▸ LISTED ENTRIES:
=======

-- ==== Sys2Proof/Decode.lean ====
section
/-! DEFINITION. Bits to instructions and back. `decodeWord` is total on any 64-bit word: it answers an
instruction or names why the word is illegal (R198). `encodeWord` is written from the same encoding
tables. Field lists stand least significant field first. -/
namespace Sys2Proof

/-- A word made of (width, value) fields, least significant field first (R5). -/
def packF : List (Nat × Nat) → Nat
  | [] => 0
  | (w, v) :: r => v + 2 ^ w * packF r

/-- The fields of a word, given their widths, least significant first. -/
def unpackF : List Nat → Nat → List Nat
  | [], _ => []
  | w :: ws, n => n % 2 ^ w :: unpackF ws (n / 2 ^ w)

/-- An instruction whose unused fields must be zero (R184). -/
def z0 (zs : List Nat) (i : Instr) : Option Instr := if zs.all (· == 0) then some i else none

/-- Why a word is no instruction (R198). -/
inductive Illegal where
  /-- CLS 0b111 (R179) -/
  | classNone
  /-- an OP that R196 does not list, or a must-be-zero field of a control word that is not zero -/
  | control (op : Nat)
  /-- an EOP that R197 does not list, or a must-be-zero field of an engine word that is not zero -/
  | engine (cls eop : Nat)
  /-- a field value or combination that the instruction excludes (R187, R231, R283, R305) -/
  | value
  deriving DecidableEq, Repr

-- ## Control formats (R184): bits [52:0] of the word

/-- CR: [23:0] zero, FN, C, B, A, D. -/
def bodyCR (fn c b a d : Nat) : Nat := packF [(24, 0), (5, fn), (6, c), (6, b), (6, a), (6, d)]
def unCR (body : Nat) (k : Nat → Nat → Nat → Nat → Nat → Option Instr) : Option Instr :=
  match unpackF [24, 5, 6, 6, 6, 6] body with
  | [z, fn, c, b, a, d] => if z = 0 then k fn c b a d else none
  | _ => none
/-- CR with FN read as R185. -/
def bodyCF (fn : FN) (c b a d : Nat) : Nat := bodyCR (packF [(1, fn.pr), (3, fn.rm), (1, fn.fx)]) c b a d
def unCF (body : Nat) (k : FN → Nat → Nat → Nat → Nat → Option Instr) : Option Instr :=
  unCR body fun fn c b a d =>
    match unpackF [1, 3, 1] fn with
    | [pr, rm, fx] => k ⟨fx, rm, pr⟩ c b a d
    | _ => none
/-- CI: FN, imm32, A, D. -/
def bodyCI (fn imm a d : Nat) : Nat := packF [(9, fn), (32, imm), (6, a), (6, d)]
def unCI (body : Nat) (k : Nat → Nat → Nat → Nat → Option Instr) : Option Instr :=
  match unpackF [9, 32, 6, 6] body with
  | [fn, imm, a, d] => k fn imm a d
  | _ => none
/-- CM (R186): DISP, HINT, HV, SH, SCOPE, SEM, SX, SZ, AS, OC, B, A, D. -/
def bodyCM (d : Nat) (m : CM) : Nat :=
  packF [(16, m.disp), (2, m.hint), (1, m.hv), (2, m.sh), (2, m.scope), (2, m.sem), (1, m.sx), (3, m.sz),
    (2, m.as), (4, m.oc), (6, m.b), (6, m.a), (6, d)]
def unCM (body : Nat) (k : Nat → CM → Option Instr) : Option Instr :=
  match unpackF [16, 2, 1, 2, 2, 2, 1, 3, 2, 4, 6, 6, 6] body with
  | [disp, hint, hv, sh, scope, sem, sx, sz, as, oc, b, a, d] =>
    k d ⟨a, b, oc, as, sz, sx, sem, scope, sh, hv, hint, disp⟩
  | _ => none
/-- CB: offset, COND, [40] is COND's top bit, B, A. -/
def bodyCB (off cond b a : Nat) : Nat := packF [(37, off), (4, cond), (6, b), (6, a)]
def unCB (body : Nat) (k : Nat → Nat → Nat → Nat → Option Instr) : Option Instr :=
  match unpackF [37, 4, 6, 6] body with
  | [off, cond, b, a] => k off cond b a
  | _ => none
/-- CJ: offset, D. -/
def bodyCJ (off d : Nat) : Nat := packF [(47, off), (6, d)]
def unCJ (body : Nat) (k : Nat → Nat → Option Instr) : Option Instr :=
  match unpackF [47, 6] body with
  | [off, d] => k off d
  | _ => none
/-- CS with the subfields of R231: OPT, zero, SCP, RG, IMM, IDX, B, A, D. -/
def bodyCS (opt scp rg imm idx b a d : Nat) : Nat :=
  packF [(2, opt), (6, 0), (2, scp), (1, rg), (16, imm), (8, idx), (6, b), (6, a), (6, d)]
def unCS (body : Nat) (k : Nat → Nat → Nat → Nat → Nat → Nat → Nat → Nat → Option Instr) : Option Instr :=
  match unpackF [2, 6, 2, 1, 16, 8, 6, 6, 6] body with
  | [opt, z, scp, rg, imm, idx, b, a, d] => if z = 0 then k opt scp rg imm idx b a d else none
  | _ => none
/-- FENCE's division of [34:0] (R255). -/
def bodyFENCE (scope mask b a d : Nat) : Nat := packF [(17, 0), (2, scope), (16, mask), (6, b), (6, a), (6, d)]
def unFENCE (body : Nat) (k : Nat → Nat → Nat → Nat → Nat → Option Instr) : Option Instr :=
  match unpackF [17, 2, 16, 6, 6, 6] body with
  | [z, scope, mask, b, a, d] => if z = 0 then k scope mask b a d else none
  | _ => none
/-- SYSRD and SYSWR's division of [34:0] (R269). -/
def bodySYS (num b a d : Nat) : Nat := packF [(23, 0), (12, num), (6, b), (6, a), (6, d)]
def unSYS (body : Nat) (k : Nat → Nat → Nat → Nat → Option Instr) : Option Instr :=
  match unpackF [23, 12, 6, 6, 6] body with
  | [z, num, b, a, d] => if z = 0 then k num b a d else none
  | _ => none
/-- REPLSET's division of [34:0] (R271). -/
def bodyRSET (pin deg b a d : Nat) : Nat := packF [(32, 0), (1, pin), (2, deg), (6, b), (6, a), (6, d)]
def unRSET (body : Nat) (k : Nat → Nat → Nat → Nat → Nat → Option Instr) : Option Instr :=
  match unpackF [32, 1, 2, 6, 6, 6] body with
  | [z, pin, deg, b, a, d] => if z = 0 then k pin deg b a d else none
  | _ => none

=======

▸ ABOUT THIS EXERCISE: Output the first line of the entries above and every line after it, exactly as written, ending with the line that contains "first (R5). -/".

▸ TASK RESULT:
-- ==== Sys2Proof/Decode.lean ====
section
/-! DEFINITION. Bits to instructions and back. `decodeWord` is total on any 64-bit word: it answers an
instruction or names why the word is illegal (R198). `encodeWord` is written from the same encoding
tables. Field lists stand least significant field first. -/
namespace Sys2Proof

/-- A word made of (width, value) fields, least significant field first (R5). -/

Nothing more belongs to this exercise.